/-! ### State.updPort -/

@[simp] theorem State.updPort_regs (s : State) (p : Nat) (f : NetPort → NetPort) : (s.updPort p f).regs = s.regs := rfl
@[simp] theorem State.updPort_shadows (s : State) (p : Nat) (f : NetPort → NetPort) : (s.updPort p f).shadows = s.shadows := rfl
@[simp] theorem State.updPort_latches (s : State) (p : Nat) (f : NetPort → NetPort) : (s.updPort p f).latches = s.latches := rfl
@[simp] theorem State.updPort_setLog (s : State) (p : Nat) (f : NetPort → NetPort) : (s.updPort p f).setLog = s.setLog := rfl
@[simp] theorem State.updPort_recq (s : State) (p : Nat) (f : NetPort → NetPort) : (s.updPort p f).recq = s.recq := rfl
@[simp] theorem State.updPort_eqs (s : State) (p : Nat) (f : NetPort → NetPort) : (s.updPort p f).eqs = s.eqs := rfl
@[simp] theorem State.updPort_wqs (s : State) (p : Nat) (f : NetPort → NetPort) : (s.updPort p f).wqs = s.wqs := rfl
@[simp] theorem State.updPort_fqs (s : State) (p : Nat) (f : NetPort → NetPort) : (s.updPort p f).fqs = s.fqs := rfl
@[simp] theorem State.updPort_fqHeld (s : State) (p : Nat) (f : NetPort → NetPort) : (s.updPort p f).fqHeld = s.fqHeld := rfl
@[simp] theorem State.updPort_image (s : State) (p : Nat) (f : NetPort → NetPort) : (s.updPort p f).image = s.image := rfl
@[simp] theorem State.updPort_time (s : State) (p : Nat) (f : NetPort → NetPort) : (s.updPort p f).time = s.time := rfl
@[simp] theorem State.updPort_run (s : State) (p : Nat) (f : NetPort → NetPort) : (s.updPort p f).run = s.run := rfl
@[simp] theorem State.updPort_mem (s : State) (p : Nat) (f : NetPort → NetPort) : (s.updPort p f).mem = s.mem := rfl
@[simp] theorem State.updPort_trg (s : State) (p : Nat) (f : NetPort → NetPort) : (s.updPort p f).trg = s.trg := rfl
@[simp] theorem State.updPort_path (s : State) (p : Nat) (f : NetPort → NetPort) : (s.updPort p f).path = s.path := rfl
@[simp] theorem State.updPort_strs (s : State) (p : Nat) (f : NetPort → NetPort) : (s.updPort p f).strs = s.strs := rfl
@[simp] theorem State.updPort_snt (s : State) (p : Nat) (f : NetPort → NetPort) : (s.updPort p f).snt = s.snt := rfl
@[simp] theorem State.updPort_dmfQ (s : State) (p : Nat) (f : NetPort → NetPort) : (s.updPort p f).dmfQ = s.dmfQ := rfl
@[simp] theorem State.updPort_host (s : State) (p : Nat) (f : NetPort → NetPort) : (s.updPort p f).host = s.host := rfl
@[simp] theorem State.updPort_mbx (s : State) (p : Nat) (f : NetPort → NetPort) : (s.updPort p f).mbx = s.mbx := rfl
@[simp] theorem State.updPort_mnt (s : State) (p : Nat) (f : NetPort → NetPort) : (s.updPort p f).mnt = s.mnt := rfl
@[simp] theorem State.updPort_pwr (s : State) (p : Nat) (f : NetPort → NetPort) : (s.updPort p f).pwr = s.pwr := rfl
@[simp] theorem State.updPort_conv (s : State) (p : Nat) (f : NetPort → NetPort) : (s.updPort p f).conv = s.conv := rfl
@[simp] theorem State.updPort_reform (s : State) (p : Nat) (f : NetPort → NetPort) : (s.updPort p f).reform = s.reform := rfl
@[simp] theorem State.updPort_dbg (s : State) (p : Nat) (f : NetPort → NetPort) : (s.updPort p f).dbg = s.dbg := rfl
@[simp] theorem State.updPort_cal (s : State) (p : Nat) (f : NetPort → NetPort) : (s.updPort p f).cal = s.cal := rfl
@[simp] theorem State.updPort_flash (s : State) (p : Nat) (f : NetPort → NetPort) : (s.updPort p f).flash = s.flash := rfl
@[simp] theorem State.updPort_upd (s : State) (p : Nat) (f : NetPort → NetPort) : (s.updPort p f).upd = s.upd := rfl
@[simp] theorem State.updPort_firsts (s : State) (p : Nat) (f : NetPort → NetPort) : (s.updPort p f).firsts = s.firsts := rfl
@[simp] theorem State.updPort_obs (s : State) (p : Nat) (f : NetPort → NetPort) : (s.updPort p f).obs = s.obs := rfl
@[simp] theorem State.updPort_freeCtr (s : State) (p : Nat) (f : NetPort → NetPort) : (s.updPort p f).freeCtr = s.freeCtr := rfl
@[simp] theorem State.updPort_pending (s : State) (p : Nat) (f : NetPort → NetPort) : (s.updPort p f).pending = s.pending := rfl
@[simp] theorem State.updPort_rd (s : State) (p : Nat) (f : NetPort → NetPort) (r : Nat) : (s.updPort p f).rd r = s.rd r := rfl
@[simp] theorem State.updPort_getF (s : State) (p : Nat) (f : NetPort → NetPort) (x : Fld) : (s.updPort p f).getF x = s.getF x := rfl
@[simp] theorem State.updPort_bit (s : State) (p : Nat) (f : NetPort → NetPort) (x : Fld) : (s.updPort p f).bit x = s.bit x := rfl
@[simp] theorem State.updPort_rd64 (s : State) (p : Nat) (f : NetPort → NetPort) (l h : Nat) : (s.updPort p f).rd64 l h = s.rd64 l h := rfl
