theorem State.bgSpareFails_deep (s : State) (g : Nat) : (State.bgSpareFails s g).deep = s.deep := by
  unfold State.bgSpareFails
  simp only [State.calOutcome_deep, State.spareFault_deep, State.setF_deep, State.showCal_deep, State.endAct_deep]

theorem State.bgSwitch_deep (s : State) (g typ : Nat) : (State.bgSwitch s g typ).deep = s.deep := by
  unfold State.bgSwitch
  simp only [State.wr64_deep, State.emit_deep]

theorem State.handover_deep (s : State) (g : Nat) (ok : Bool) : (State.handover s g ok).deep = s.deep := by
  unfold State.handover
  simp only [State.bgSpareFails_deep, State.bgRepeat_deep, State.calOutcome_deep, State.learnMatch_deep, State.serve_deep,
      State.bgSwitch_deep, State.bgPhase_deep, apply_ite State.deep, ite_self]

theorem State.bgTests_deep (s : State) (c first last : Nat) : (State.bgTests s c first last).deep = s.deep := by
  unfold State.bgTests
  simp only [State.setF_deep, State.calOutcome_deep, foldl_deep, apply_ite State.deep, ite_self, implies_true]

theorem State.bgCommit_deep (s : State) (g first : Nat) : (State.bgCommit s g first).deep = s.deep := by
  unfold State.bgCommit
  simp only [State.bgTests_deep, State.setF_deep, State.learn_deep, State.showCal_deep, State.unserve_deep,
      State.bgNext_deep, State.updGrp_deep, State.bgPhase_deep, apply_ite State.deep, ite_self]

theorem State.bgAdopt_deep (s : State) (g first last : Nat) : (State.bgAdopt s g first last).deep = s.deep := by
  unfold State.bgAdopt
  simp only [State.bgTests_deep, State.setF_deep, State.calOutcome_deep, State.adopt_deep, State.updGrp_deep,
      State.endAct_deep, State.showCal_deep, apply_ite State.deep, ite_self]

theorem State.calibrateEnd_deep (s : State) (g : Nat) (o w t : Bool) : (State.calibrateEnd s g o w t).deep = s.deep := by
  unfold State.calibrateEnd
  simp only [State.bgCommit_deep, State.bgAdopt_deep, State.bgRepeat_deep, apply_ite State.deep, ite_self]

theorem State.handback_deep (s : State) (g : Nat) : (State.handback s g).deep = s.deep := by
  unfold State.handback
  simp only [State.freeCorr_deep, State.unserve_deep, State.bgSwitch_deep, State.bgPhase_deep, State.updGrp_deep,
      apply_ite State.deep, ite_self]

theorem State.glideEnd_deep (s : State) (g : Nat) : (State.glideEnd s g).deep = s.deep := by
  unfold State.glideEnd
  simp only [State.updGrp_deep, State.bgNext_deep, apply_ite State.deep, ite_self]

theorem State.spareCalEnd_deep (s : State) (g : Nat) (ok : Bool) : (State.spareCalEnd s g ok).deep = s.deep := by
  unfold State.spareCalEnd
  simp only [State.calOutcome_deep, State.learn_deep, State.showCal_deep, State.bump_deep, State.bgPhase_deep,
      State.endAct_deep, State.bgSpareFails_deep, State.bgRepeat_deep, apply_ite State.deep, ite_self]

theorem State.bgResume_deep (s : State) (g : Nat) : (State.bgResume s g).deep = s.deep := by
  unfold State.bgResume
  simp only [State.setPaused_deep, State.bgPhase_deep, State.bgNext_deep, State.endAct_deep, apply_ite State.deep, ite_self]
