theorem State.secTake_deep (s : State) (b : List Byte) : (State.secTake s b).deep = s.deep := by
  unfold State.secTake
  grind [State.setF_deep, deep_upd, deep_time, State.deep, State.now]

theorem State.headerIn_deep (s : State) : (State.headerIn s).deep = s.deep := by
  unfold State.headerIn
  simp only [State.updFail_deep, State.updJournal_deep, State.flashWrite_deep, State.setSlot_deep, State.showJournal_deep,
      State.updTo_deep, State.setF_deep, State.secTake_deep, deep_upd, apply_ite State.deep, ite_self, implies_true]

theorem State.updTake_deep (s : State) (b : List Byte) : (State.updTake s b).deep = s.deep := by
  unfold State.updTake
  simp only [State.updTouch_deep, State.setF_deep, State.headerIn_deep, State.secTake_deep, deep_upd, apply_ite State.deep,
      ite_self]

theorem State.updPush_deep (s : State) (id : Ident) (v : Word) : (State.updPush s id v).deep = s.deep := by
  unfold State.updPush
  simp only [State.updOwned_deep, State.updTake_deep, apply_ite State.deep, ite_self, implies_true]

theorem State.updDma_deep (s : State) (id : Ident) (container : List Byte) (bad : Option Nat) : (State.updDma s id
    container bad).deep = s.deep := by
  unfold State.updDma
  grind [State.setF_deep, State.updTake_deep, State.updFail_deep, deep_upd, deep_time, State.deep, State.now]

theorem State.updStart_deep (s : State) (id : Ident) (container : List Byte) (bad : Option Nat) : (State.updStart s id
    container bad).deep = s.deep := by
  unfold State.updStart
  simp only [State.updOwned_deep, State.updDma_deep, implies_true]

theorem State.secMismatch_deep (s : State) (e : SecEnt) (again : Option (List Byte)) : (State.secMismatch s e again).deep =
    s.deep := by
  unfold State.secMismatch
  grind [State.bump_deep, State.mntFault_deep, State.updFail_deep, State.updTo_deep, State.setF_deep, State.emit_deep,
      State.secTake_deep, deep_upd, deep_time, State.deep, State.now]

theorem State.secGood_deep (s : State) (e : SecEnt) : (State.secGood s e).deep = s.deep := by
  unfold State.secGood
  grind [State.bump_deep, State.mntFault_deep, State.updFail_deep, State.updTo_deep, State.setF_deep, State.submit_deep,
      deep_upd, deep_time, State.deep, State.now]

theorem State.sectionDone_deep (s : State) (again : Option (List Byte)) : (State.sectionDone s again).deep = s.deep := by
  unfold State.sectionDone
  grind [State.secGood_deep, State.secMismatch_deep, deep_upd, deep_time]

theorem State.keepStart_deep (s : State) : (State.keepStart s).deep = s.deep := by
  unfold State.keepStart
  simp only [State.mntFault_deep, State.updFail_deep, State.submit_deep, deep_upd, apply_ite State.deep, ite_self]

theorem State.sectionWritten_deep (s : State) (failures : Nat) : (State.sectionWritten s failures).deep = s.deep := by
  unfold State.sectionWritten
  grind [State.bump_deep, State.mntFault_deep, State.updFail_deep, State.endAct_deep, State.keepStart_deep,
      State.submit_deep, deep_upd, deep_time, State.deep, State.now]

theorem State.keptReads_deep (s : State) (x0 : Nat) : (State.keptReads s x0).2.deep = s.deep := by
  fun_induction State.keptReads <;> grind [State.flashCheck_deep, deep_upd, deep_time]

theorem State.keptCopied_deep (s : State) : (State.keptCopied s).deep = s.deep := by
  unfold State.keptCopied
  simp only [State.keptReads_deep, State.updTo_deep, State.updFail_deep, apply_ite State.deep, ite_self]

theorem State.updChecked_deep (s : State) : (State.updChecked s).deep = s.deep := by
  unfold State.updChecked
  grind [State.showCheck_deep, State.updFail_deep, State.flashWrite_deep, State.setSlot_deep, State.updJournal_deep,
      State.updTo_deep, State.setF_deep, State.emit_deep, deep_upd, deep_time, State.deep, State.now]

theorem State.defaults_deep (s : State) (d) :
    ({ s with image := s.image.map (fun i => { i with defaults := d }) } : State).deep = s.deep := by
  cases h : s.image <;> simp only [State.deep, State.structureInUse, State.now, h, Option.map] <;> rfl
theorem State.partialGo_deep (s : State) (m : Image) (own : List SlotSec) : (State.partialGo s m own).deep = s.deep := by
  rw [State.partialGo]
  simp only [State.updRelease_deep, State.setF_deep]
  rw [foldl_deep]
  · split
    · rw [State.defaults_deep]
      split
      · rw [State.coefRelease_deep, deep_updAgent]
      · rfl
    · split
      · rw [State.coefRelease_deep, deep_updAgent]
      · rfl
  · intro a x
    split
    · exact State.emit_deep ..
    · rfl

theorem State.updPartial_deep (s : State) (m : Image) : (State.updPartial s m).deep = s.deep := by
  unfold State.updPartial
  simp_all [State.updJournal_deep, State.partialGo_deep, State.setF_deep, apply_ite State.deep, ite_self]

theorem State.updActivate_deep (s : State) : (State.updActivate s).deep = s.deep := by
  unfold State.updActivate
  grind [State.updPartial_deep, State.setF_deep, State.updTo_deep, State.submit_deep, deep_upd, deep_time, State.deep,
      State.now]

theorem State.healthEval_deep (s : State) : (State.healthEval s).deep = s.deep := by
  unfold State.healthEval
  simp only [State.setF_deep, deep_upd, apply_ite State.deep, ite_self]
▬▬▬▬▬▬
= Problem description =
Transcribe exactly, and only, the lines from the opening line of the records through the line containing "s.setLog := rfl".

= Response box =
/-! ### State.updPort -/

@[simp] theorem State.updPort_regs (s : State) (p : Nat) (f : NetPort → NetPort) : (s.updPort p f).regs = s.regs := rfl
@[simp] theorem State.updPort_shadows (s : State) (p : Nat) (f : NetPort → NetPort) : (s.updPort p f).shadows = s.shadows := rfl
@[simp] theorem State.updPort_latches (s : State) (p : Nat) (f : NetPort → NetPort) : (s.updPort p f).latches = s.latches := rfl
@[simp] theorem State.updPort_setLog (s : State) (p : Nat) (f : NetPort → NetPort) : (s.updPort p f).setLog = s.setLog := rfl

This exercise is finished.